BRIEF → Print the lines that run from the line with "19 => some .lt" to the line with "inductive DecodeError where", keeping both end lines, exactly as they appear in the entries below, and nothing else.

AVAILABLE DATA →
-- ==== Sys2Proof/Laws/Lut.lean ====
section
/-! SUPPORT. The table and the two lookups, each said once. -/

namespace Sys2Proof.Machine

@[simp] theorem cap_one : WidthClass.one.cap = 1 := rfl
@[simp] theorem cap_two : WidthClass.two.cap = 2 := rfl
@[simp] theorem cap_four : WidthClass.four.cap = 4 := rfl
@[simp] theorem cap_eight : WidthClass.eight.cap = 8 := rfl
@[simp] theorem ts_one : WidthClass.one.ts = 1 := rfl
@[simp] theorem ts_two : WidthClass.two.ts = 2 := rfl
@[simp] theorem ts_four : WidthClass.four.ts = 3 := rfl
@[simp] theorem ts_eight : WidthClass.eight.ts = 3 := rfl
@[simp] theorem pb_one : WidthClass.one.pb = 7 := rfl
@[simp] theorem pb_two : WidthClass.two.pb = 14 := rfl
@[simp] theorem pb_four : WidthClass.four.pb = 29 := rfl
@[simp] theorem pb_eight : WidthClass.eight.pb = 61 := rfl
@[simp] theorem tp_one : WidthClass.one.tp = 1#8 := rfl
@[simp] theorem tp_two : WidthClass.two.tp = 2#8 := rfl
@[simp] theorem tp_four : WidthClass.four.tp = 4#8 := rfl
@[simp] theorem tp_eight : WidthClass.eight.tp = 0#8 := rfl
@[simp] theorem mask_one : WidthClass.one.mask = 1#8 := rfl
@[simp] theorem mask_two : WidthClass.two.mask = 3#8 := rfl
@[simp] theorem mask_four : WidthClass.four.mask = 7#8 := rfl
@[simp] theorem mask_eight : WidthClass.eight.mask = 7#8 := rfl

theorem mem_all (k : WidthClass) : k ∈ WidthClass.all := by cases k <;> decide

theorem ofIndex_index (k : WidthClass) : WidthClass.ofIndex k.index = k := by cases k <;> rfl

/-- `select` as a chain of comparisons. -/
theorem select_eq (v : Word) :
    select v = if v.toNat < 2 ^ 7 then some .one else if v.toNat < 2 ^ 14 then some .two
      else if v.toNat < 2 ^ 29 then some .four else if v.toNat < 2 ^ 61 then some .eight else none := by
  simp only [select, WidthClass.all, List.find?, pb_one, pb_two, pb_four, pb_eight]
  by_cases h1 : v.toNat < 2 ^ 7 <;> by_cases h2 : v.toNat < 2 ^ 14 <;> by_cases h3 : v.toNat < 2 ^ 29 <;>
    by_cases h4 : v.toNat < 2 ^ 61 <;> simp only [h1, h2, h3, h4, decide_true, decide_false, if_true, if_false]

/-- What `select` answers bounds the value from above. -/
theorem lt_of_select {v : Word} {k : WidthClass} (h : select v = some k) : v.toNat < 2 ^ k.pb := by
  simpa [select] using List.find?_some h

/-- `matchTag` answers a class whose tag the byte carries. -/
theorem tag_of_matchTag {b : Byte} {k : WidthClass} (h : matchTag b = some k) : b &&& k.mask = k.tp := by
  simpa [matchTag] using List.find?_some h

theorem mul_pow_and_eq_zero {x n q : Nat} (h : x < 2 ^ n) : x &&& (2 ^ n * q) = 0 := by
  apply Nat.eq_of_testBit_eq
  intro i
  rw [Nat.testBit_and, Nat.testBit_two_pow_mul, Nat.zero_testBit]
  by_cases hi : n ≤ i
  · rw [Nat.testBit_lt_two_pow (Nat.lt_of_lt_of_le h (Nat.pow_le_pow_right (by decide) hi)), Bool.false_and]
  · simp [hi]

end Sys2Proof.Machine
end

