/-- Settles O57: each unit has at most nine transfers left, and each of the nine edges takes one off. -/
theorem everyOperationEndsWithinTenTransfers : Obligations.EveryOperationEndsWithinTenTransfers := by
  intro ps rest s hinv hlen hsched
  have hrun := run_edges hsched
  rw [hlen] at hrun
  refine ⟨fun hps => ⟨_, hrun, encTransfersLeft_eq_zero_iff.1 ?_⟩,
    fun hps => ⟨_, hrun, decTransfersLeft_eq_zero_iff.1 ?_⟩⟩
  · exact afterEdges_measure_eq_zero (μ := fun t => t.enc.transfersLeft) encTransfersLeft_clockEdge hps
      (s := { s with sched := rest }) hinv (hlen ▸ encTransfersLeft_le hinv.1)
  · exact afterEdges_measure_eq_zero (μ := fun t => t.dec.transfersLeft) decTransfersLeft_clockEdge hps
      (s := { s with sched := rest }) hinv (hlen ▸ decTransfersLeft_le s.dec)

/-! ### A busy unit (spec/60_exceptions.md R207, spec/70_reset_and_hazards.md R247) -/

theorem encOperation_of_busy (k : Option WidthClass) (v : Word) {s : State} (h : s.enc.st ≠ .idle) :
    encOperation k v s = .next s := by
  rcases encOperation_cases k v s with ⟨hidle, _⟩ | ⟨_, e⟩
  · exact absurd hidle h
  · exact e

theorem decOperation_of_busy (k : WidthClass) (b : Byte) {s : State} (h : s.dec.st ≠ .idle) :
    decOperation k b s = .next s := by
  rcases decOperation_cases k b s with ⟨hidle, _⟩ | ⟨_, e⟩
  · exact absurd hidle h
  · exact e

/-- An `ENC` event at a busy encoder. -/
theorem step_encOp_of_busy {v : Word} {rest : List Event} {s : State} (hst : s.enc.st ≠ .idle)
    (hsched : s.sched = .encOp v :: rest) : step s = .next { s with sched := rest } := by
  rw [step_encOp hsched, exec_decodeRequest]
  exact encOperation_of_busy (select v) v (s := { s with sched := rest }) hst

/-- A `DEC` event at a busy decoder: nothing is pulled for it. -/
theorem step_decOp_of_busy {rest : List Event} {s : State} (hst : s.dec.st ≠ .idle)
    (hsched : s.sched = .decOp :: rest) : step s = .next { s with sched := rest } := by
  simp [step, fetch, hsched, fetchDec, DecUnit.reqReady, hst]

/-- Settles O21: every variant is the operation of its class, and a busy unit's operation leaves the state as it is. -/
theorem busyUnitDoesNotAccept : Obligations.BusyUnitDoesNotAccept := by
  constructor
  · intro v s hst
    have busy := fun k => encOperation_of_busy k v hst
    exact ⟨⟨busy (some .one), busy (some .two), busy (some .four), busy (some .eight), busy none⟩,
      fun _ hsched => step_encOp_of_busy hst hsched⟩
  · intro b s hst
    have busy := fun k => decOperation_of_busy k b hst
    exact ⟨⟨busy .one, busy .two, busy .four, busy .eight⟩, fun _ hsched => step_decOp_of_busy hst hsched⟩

---

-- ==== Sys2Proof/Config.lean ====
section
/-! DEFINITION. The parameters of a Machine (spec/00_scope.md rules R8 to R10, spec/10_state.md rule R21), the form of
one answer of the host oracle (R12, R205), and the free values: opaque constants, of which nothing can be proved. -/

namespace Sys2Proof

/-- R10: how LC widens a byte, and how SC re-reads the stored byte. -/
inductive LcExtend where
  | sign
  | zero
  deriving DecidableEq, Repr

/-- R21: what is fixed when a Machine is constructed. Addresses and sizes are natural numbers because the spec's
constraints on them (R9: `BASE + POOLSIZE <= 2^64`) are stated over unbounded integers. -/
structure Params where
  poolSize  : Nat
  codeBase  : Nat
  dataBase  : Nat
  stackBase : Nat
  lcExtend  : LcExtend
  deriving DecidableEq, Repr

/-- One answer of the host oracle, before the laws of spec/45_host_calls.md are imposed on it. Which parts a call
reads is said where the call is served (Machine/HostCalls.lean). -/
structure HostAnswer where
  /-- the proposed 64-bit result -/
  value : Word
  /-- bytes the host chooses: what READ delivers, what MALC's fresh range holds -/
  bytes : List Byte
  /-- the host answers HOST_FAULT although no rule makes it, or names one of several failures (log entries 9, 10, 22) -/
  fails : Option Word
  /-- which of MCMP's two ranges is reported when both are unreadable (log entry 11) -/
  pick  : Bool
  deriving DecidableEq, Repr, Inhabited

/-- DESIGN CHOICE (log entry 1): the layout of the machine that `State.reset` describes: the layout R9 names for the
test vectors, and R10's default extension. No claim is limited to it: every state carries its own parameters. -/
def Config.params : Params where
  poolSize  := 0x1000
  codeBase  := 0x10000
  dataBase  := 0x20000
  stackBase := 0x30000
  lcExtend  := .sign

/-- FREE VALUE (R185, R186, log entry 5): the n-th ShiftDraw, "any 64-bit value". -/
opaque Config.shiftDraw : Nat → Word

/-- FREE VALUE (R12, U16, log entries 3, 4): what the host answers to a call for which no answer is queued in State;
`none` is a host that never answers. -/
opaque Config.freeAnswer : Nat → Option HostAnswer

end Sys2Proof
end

...

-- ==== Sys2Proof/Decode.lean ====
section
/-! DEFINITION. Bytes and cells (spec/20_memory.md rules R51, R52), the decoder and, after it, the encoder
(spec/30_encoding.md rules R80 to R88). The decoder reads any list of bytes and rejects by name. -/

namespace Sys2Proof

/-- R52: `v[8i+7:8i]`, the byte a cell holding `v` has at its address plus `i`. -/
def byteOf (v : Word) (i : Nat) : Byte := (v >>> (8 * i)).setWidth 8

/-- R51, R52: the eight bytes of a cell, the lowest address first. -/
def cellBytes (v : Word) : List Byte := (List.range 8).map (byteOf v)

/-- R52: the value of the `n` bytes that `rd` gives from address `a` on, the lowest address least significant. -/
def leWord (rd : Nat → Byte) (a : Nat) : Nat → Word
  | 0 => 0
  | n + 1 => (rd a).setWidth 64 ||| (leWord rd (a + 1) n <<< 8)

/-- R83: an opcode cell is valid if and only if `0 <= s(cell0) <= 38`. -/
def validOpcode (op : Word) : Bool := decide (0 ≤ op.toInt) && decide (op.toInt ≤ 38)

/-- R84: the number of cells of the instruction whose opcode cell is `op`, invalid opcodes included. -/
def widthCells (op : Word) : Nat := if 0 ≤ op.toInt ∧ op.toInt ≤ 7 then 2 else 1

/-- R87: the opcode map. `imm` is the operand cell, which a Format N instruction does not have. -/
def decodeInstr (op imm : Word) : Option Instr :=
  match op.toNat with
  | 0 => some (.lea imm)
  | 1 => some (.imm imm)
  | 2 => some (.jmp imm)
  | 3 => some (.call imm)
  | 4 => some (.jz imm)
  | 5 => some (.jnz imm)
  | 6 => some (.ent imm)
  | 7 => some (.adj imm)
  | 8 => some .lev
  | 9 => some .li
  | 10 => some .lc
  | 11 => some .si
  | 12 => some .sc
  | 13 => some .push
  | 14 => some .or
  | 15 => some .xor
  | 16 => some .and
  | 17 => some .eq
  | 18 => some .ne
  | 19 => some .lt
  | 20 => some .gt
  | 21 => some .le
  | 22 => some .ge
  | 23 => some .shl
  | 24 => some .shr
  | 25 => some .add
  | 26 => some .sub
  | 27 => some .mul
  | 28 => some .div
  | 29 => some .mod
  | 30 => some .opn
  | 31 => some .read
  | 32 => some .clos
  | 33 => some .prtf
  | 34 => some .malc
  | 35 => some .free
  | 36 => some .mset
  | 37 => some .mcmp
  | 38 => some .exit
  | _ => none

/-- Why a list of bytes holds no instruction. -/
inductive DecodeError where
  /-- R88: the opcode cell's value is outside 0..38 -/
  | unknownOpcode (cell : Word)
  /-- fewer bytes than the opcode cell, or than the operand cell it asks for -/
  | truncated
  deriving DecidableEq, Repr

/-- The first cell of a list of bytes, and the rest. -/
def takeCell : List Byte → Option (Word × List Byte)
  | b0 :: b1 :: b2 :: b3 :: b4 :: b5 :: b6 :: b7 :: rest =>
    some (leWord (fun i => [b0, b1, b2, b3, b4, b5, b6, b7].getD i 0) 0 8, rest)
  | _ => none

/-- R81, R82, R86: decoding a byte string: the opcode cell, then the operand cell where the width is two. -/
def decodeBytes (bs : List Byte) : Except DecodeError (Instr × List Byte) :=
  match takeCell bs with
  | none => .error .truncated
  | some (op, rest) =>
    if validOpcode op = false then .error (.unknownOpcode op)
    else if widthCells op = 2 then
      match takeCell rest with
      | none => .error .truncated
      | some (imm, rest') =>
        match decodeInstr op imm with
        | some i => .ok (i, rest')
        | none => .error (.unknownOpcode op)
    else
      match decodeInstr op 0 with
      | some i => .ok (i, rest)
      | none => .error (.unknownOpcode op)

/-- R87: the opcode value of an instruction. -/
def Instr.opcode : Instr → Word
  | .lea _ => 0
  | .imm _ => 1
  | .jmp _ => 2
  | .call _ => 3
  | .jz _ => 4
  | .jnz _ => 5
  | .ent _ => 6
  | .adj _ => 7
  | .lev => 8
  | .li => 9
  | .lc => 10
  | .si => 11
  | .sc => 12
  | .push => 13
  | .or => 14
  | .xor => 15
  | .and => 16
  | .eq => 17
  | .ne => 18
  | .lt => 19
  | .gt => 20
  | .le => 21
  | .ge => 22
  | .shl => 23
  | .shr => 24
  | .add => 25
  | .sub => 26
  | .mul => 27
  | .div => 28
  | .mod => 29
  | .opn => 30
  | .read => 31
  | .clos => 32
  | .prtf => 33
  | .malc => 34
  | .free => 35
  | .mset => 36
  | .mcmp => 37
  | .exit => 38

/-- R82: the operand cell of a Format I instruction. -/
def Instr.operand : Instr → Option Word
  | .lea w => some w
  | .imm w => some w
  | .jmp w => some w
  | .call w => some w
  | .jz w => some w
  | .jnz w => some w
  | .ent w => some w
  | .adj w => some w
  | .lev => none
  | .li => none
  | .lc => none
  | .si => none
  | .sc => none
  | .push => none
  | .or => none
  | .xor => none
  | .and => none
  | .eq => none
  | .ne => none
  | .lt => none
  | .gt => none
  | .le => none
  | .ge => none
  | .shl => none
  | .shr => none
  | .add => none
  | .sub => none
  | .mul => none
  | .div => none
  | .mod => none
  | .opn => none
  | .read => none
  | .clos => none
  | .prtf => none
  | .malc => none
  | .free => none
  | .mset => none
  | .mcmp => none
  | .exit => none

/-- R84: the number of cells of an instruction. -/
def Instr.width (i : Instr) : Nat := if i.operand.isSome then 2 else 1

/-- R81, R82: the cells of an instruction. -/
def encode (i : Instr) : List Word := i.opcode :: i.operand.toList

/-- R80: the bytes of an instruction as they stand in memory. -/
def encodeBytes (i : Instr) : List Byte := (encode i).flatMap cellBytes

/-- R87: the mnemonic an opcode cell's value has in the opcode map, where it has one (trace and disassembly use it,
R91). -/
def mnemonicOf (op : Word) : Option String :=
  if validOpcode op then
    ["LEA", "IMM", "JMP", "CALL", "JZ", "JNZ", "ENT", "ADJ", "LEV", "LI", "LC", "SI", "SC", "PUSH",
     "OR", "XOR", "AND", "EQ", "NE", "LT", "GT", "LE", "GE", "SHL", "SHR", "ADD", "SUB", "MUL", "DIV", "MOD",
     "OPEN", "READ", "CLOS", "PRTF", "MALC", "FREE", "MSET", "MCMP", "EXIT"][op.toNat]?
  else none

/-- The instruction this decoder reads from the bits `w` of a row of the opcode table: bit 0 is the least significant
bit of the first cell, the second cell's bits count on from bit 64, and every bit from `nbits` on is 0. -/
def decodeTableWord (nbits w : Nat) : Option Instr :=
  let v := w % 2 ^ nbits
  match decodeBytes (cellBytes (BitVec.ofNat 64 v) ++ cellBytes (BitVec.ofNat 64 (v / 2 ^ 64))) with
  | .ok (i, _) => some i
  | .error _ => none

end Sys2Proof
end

TASK OUTPUT →
  | 19 => some .lt
  | 20 => some .gt
  | 21 => some .le
  | 22 => some .ge
  | 23 => some .shl
  | 24 => some .shr
  | 25 => some .add
  | 26 => some .sub
  | 27 => some .mul
  | 28 => some .div
  | 29 => some .mod
  | 30 => some .opn
  | 31 => some .read
  | 32 => some .clos
  | 33 => some .prtf
  | 34 => some .malc
  | 35 => some .free
  | 36 => some .mset
  | 37 => some .mcmp
  | 38 => some .exit
  | _ => none

/-- Why a list of bytes holds no instruction. -/
inductive DecodeError where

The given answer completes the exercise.